What is needed: Take the records below and retype them line by line, from the first line through the one containing "clamped count. -/"; stop there.

[Supplied information Boundary: Start]

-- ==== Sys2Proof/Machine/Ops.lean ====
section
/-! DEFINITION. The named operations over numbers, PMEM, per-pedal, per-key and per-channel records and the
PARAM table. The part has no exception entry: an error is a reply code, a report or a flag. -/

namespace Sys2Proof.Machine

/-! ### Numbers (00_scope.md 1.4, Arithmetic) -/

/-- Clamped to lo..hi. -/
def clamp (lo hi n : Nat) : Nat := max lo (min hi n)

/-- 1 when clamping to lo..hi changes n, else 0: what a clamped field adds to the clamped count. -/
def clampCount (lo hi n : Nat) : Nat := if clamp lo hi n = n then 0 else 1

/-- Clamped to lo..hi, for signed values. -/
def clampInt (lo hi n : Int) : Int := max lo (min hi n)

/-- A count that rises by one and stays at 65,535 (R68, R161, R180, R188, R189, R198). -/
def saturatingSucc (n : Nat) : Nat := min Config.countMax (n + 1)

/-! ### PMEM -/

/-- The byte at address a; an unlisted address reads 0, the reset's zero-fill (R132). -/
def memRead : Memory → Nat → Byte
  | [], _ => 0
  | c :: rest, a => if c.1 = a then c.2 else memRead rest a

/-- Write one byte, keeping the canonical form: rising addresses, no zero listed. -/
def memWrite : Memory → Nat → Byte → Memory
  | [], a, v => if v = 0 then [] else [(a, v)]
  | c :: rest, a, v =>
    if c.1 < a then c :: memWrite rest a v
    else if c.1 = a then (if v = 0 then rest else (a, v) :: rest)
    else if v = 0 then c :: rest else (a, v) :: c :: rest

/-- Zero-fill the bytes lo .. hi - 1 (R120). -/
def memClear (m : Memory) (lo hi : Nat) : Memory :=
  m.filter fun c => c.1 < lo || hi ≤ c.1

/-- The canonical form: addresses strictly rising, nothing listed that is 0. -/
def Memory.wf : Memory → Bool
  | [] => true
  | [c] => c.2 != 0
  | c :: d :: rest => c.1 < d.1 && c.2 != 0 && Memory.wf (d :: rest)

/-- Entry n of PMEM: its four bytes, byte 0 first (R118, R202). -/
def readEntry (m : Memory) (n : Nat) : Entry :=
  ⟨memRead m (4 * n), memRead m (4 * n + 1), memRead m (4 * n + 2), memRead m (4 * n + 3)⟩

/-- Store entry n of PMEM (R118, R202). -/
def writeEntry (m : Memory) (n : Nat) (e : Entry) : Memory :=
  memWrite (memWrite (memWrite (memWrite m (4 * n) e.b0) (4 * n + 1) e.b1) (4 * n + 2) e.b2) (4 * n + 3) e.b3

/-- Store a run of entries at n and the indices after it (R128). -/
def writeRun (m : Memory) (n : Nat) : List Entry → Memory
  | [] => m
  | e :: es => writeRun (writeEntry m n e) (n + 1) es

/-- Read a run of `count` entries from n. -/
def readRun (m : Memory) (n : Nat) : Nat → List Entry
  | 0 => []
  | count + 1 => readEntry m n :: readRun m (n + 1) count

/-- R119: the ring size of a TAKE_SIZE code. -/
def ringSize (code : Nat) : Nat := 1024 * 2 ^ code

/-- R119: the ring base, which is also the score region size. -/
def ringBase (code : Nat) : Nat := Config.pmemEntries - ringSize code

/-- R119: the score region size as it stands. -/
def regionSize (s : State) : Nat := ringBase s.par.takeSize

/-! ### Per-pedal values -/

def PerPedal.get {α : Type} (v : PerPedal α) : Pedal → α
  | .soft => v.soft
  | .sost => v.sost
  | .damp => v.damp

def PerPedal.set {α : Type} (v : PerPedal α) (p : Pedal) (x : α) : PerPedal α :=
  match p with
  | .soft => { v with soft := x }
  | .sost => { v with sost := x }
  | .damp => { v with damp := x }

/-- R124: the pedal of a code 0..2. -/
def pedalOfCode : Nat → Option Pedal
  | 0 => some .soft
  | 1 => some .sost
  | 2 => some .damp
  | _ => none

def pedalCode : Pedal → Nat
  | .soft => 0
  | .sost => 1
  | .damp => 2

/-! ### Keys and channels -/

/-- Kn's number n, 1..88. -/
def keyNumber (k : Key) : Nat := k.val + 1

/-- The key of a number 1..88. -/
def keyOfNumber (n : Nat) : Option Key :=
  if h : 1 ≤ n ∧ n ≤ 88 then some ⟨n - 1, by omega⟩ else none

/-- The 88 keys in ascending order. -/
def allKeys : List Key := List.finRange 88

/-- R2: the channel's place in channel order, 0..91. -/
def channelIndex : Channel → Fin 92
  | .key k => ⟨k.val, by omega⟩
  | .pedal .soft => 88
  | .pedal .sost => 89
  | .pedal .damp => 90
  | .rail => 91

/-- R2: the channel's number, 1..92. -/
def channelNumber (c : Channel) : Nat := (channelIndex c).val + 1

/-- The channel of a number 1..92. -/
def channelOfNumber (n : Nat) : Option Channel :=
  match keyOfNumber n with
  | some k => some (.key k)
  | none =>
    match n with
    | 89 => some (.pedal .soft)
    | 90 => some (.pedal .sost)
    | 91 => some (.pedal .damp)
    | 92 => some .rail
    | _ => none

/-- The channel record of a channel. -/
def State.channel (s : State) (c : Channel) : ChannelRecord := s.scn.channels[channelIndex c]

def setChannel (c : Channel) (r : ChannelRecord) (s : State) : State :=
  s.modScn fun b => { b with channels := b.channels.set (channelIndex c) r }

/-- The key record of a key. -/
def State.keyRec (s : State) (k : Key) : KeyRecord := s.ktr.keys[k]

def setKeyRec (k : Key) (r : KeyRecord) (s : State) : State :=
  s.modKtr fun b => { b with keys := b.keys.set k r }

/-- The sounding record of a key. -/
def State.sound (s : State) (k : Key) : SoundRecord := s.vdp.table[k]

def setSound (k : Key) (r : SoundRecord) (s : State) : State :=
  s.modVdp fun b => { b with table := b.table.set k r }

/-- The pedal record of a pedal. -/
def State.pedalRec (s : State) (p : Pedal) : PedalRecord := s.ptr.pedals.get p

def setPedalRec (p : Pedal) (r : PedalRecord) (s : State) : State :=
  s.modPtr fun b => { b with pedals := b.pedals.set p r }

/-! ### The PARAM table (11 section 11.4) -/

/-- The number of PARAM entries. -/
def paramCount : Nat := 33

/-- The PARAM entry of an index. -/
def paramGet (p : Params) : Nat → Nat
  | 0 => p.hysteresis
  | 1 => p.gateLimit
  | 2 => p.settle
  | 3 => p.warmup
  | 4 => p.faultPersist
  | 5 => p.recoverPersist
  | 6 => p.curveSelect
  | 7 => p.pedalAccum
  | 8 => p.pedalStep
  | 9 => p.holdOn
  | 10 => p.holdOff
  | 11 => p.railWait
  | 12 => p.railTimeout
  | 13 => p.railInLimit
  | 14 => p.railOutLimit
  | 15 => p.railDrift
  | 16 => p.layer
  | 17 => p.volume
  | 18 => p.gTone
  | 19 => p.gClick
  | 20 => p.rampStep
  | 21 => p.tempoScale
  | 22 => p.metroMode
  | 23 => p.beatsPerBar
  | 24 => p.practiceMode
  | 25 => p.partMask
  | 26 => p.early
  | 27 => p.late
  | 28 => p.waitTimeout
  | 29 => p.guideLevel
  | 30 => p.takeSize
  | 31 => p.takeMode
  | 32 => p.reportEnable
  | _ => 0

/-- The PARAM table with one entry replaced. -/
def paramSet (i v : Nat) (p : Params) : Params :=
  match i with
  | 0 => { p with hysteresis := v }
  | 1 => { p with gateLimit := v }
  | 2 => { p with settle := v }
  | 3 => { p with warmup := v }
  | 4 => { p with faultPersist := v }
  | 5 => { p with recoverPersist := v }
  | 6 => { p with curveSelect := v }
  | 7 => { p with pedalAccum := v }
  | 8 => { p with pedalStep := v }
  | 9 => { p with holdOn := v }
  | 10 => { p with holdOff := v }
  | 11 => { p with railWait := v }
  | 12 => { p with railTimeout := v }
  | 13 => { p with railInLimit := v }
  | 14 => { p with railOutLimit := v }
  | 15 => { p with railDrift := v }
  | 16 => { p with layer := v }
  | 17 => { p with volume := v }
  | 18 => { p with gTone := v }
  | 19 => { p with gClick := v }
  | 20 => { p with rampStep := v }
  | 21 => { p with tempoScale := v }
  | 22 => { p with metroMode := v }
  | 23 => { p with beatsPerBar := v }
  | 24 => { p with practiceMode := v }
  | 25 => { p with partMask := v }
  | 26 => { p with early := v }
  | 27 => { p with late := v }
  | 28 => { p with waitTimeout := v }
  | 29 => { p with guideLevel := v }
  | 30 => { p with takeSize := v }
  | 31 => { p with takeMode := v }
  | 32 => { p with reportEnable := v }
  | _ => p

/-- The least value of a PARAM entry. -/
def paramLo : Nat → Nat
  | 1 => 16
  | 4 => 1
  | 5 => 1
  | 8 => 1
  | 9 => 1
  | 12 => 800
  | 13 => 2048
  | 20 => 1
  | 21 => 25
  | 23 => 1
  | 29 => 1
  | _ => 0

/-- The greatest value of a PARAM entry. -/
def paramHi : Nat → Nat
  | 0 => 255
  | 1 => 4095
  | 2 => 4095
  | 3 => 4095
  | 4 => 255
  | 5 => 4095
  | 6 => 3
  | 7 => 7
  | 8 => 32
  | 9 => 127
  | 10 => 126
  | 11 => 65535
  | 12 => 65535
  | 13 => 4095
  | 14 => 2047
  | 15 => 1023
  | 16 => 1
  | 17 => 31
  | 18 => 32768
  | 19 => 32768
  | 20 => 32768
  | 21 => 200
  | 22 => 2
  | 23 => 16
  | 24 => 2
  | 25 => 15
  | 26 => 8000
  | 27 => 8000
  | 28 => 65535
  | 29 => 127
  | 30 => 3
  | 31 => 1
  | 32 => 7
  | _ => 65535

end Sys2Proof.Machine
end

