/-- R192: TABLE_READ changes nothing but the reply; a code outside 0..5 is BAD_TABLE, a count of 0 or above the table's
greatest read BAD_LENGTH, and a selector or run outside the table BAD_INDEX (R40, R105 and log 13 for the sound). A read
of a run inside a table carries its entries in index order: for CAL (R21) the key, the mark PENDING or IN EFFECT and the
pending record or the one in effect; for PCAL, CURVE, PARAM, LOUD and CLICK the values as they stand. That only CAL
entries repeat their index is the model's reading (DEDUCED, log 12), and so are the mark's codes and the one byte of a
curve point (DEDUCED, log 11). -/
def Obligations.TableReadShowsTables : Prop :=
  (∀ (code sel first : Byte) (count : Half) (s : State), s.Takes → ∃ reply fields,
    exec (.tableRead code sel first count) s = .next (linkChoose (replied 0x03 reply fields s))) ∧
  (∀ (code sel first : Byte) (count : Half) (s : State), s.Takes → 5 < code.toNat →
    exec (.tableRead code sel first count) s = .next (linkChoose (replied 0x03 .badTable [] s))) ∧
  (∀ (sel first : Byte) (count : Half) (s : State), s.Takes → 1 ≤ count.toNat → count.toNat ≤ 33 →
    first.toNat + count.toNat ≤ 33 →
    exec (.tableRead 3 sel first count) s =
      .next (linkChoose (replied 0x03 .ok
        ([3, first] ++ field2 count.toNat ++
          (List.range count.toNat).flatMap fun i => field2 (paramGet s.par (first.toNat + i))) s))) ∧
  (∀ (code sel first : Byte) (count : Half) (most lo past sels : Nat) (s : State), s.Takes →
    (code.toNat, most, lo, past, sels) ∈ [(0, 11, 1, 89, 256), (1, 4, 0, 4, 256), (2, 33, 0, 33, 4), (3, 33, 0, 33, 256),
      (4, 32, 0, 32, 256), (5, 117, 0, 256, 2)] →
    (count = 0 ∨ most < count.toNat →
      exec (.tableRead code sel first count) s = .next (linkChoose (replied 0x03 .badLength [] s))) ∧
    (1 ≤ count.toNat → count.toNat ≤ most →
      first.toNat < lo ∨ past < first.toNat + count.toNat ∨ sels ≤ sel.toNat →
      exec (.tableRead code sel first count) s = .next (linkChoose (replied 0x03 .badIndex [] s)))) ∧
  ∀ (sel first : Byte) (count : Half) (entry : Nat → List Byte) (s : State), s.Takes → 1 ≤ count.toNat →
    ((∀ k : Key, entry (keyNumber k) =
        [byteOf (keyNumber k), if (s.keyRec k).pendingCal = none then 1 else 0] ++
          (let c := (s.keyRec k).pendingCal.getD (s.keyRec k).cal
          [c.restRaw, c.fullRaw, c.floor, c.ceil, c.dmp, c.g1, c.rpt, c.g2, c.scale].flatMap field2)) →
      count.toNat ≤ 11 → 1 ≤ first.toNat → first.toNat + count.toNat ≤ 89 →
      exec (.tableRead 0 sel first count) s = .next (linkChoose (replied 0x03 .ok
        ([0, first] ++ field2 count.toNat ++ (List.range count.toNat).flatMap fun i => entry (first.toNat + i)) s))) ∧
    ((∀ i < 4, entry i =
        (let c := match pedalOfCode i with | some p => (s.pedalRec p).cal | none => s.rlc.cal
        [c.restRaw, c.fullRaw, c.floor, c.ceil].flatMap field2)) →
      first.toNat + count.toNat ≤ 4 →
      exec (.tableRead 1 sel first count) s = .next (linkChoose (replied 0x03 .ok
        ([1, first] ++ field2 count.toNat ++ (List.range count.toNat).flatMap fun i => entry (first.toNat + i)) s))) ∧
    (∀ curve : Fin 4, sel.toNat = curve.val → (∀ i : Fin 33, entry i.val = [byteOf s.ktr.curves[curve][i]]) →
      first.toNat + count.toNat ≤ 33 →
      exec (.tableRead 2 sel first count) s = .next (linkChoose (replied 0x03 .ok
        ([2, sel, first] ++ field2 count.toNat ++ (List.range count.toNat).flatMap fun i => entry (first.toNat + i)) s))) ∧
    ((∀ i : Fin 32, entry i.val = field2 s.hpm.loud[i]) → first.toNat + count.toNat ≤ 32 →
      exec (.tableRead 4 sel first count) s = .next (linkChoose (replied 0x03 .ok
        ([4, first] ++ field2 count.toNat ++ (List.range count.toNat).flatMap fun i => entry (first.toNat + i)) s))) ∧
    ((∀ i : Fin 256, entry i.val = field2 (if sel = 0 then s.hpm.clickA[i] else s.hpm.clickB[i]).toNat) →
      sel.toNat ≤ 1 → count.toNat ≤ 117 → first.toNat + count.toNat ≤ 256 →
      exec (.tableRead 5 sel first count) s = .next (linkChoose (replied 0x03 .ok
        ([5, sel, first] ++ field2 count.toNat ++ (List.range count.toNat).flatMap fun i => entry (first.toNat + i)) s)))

[Supplied information Boundary: End]

Solved problem:
-- ==== Sys2Proof/Machine/Ops.lean ====
section
/-! DEFINITION. The named operations over numbers, PMEM, per-pedal, per-key and per-channel records and the
PARAM table. The part has no exception entry: an error is a reply code, a report or a flag. -/

namespace Sys2Proof.Machine

/-! ### Numbers (00_scope.md 1.4, Arithmetic) -/

/-- Clamped to lo..hi. -/
def clamp (lo hi n : Nat) : Nat := max lo (min hi n)

/-- 1 when clamping to lo..hi changes n, else 0: what a clamped field adds to the clamped count. -/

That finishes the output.